# 05 M6 header install.......



## johnebgoode (Oct 4, 2005)

We put in a set of SLP Headers on an '05 M6 GTO at the shop today. Considering all the BS ya here about what you have to do to get them in...it really wasn't that bad. Mounts didn't have to be disconnected. Both sides went in from the top. The rack did have to be separated from the steering shaft and dropped slightly. The Rt. side coil pack mounting brkt. was lifted out of the way. The plugs and CAI had to come out also along with the 2 gussets on both sides where it strengthens the rail to the apron.
It took some finessing but both sides went in from the top. We used red scotchbrite pads to clean the surfaces of the heads and the OEM gaskets. Didnt use the SLP gaskets as it's been known that they have a tendency to leak. Also I would recommend getting SS Header bolts too. We used the OEM bolts, no problem with them, but for appearance the SS Bolts would look a little bit better.
Naturally we ran into a few minor snags but nothing you cant get around with a little thought and dilegence. The biggest PIA was reattaching the steering shaft to the rack after we were done . 
The kit came with the 02 sensor extn wires, so that's a plus.
After the install we started it up and checked for leaks. Found a few and we also found that if you put the HD SLP exhaust clamps as close to the end of the joining pipe as possible, it helps with that problem. When done the leaks were about 95% gone.The components from the collector to the mide pipe,(cats and extn pipes), would have to be welded to cure the leaks 100%. Not a hard fix, and it would still be easily removed in 1 piece if need be.
This project took us about 5 hrs to complete. But I would think if we did it again it would go faster. First time around you're always cautious and figuring out shorcuts to the procedure.
When we fired it up, (car already had the SLP cat back in it), it sounded NASTY....!!

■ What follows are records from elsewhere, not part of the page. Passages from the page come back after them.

-- ==== Sys2Proof/Laws/State.lean ====
section
/-!
SUPPORT. The small lemmas of the primitive updates of State: what each leaves in every field, true by definition. Laws/Keeps.lean says the same of
every larger function at once.
-/
namespace Sys2Proof.Machine

/-! ## setReg -/

@[simp] theorem State.setReg_pending (s : State) (a : Nat) (v : Word) : (s.setReg a v).pending = s.pending := rfl
@[simp] theorem State.setReg_regs (s : State) (a : Nat) (v : Word) : (s.setReg a v).regs = Store.put regReset s.regs a v := rfl
@[simp] theorem State.setReg_hdr (s : State) (a : Nat) (v : Word) : (s.setReg a v).hdr = s.hdr := rfl
@[simp] theorem State.setReg_shadow (s : State) (a : Nat) (v : Word) : (s.setReg a v).shadow = s.shadow := rfl
@[simp] theorem State.setReg_staged (s : State) (a : Nat) (v : Word) : (s.setReg a v).staged = s.staged := rfl
@[simp] theorem State.setReg_heldWrites (s : State) (a : Nat) (v : Word) : (s.setReg a v).heldWrites = s.heldWrites := rfl
@[simp] theorem State.setReg_fencing (s : State) (a : Nat) (v : Word) : (s.setReg a v).fencing = s.fencing := rfl
@[simp] theorem State.setReg_pendWas (s : State) (a : Nat) (v : Word) : (s.setReg a v).pendWas = s.pendWas := rfl
@[simp] theorem State.setReg_log (s : State) (a : Nat) (v : Word) : (s.setReg a v).log = s.log := rfl
@[simp] theorem State.setReg_out (s : State) (a : Nat) (v : Word) : (s.setReg a v).out = s.out := rfl
@[simp] theorem State.setReg_irq (s : State) (a : Nat) (v : Word) : (s.setReg a v).irq = s.irq := rfl
@[simp] theorem State.setReg_badAccTick (s : State) (a : Nat) (v : Word) : (s.setReg a v).badAccTick = s.badAccTick := rfl
@[simp] theorem State.setReg_draws (s : State) (a : Nat) (v : Word) : (s.setReg a v).draws = s.draws := rfl
@[simp] theorem State.setReg_leases (s : State) (a : Nat) (v : Word) : (s.setReg a v).leases = s.leases := rfl
@[simp] theorem State.setReg_profile (s : State) (a : Nat) (v : Word) : (s.setReg a v).profile = s.profile := rfl
@[simp] theorem State.setReg_count (s : State) (a : Nat) (v : Word) : (s.setReg a v).count = s.count := rfl
@[simp] theorem State.setReg_tide (s : State) (a : Nat) (v : Word) : (s.setReg a v).tide = s.tide := rfl
@[simp] theorem State.setReg_tickets (s : State) (a : Nat) (v : Word) : (s.setReg a v).tickets = s.tickets := rfl
@[simp] theorem State.setReg_acks (s : State) (a : Nat) (v : Word) : (s.setReg a v).acks = s.acks := rfl
@[simp] theorem State.setReg_jobs (s : State) (a : Nat) (v : Word) : (s.setReg a v).jobs = s.jobs := rfl
@[simp] theorem State.setReg_nextJob (s : State) (a : Nat) (v : Word) : (s.setReg a v).nextJob = s.nextJob := rfl
@[simp] theorem State.setReg_plans (s : State) (a : Nat) (v : Word) : (s.setReg a v).plans = s.plans := rfl
@[simp] theorem State.setReg_nextPlan (s : State) (a : Nat) (v : Word) : (s.setReg a v).nextPlan = s.nextPlan := rfl
@[simp] theorem State.setReg_acct (s : State) (a : Nat) (v : Word) : (s.setReg a v).acct = s.acct := rfl
@[simp] theorem State.setReg_slu (s : State) (a : Nat) (v : Word) : (s.setReg a v).slu = s.slu := rfl
@[simp] theorem State.setReg_ctxs (s : State) (a : Nat) (v : Word) : (s.setReg a v).ctxs = s.ctxs := rfl
@[simp] theorem State.setReg_basin (s : State) (a : Nat) (v : Word) : (s.setReg a v).basin = s.basin := rfl
@[simp] theorem State.setReg_lines (s : State) (a : Nat) (v : Word) : (s.setReg a v).lines = s.lines := rfl
@[simp] theorem State.setReg_tags (s : State) (a : Nat) (v : Word) : (s.setReg a v).tags = s.tags := rfl
@[simp] theorem State.setReg_qps (s : State) (a : Nat) (v : Word) : (s.setReg a v).qps = s.qps := rfl
@[simp] theorem State.setReg_ovf (s : State) (a : Nat) (v : Word) : (s.setReg a v).ovf = s.ovf := rfl
@[simp] theorem State.setReg_landing (s : State) (a : Nat) (v : Word) : (s.setReg a v).landing = s.landing := rfl
@[simp] theorem State.setReg_rungs (s : State) (a : Nat) (v : Word) : (s.setReg a v).rungs = s.rungs := rfl
@[simp] theorem State.setReg_rows (s : State) (a : Nat) (v : Word) : (s.setReg a v).rows = s.rows := rfl
@[simp] theorem State.setReg_tiles (s : State) (a : Nat) (v : Word) : (s.setReg a v).tiles = s.tiles := rfl
@[simp] theorem State.setReg_trims (s : State) (a : Nat) (v : Word) : (s.setReg a v).trims = s.trims := rfl
@[simp] theorem State.setReg_weir (s : State) (a : Nat) (v : Word) : (s.setReg a v).weir = s.weir := rfl
@[simp] theorem State.setReg_nextRep (s : State) (a : Nat) (v : Word) : (s.setReg a v).nextRep = s.nextRep := rfl
@[simp] theorem State.setReg_harbour (s : State) (a : Nat) (v : Word) : (s.setReg a v).harbour = s.harbour := rfl
@[simp] theorem State.setReg_hbPoison (s : State) (a : Nat) (v : Word) : (s.setReg a v).hbPoison = s.hbPoison := rfl
@[simp] theorem State.setReg_hbWritten (s : State) (a : Nat) (v : Word) : (s.setReg a v).hbWritten = s.hbWritten := rfl
@[simp] theorem State.setReg_frames (s : State) (a : Nat) (v : Word) : (s.setReg a v).frames = s.frames := rfl
@[simp] theorem State.setReg_badSlots (s : State) (a : Nat) (v : Word) : (s.setReg a v).badSlots = s.badSlots := rfl
@[simp] theorem State.setReg_owners (s : State) (a : Nat) (v : Word) : (s.setReg a v).owners = s.owners := rfl
@[simp] theorem State.setReg_runs (s : State) (a : Nat) (v : Word) : (s.setReg a v).runs = s.runs := rfl
@[simp] theorem State.setReg_nextRun (s : State) (a : Nat) (v : Word) : (s.setReg a v).nextRun = s.nextRun := rfl
@[simp] theorem State.setReg_refetch (s : State) (a : Nat) (v : Word) : (s.setReg a v).refetch = s.refetch := rfl
@[simp] theorem State.setReg_hbr (s : State) (a : Nat) (v : Word) : (s.setReg a v).hbr = s.hbr := rfl
@[simp] theorem State.setReg_scrubFrom (s : State) (a : Nat) (v : Word) : (s.setReg a v).scrubFrom = s.scrubFrom := rfl
@[simp] theorem State.setReg_swaps (s : State) (a : Nat) (v : Word) : (s.setReg a v).swaps = s.swaps := rfl
@[simp] theorem State.setReg_imports (s : State) (a : Nat) (v : Word) : (s.setReg a v).imports = s.imports := rfl
@[simp] theorem State.setReg_dyns (s : State) (a : Nat) (v : Word) : (s.setReg a v).dyns = s.dyns := rfl
@[simp] theorem State.setReg_tests (s : State) (a : Nat) (v : Word) : (s.setReg a v).tests = s.tests := rfl
@[simp] theorem State.setReg_flash (s : State) (a : Nat) (v : Word) : (s.setReg a v).flash = s.flash := rfl
@[simp] theorem State.setReg_cal (s : State) (a : Nat) (v : Word) : (s.setReg a v).cal = s.cal := rfl
@[simp] theorem State.setReg_flashq (s : State) (a : Nat) (v : Word) : (s.setReg a v).flashq = s.flashq := rfl
@[simp] theorem State.setReg_ownerKeys (s : State) (a : Nat) (v : Word) : (s.setReg a v).ownerKeys = s.ownerKeys := rfl
@[simp] theorem State.setReg_spdm (s : State) (a : Nat) (v : Word) : (s.setReg a v).spdm = s.spdm := rfl
@[simp] theorem State.setReg_ends (s : State) (a : Nat) (v : Word) : (s.setReg a v).ends = s.ends := rfl
@[simp] theorem State.setReg_rrCtx (s : State) (a : Nat) (v : Word) : (s.setReg a v).rrCtx = s.rrCtx := rfl
@[simp] theorem State.setReg_rrQ (s : State) (a : Nat) (v : Word) : (s.setReg a v).rrQ = s.rrQ := rfl
@[simp] theorem State.setReg_rplChecks (s : State) (a : Nat) (v : Word) : (s.setReg a v).rplChecks = s.rplChecks := rfl
@[simp] theorem State.setReg_lost (s : State) (a : Nat) (v : Word) : (s.setReg a v).lost = s.lost := rfl
@[simp] theorem State.setReg_thm (s : State) (a : Nat) (v : Word) : (s.setReg a v).thm = s.thm := rfl
@[simp] theorem State.setReg_wd (s : State) (a : Nat) (v : Word) : (s.setReg a v).wd = s.wd := rfl
@[simp] theorem State.setReg_rungAt (s : State) (a : Nat) (v : Word) : (s.setReg a v).rungAt = s.rungAt := rfl
@[simp] theorem State.setReg_flrs (s : State) (a : Nat) (v : Word) : (s.setReg a v).flrs = s.flrs := rfl
@[simp] theorem State.setReg_sessions (s : State) (a : Nat) (v : Word) : (s.setReg a v).sessions = s.sessions := rfl
@[simp] theorem State.setReg_mgmtKeys (s : State) (a : Nat) (v : Word) : (s.setReg a v).mgmtKeys = s.mgmtKeys := rfl
@[simp] theorem State.setReg_authTick (s : State) (a : Nat) (v : Word) : (s.setReg a v).authTick = s.authTick := rfl
@[simp] theorem State.setReg_views (s : State) (a : Nat) (v : Word) : (s.setReg a v).views = s.views := rfl
@[simp] theorem State.setReg_boot (s : State) (a : Nat) (v : Word) : (s.setReg a v).boot = s.boot := rfl
@[simp] theorem State.setReg_push (s : State) (a : Nat) (v : Word) : (s.setReg a v).push = s.push := rfl
@[simp] theorem State.setReg_tap (s : State) (a : Nat) (v : Word) : (s.setReg a v).tap = s.tap := rfl
@[simp] theorem State.setReg_mctp (s : State) (a : Nat) (v : Word) : (s.setReg a v).mctp = s.mctp := rfl
@[simp] theorem State.setReg_torn (s : State) (a : Nat) (v : Word) : (s.setReg a v).torn = s.torn := rfl
@[simp] theorem State.setReg_grantWas (s : State) (a : Nat) (v : Word) : (s.setReg a v).grantWas = s.grantWas := rfl
@[simp] theorem State.setReg_power (s : State) (a : Nat) (v : Word) : (s.setReg a v).power = s.power := rfl
@[simp] theorem State.setReg_reconAt (s : State) (a : Nat) (v : Word) : (s.setReg a v).reconAt = s.reconAt := rfl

PS.... Dont dress your tires before this job......


----------



## anmracing (Feb 9, 2005)

Congrats on the instal. It was pretty straight forward installing on the '04... We found reattaching the rack to be a pain too, but other than that it is well worth doing this mod.... And yes the SLP L/T are an awesome choice....

http://media.putfile.com/2K4GTO61


----------



## 05NYYbluegoat (Jan 16, 2006)

any trouble with the computer after the install. ie the check engine light or anything like that. just wondering b/c the computer on mine is very sensitive (have had to deal with Safe mode, and a complete system failure) and a little wary of upgrades


----------



## 05NYYbluegoat (Jan 16, 2006)

any trouble with the computer after the install. ie the check engine light or anything like that. just wondering b/c the computer on mine is very sensitive (have had to deal with Safe mode, and a complete system failure) and a little wary of upgrades


----------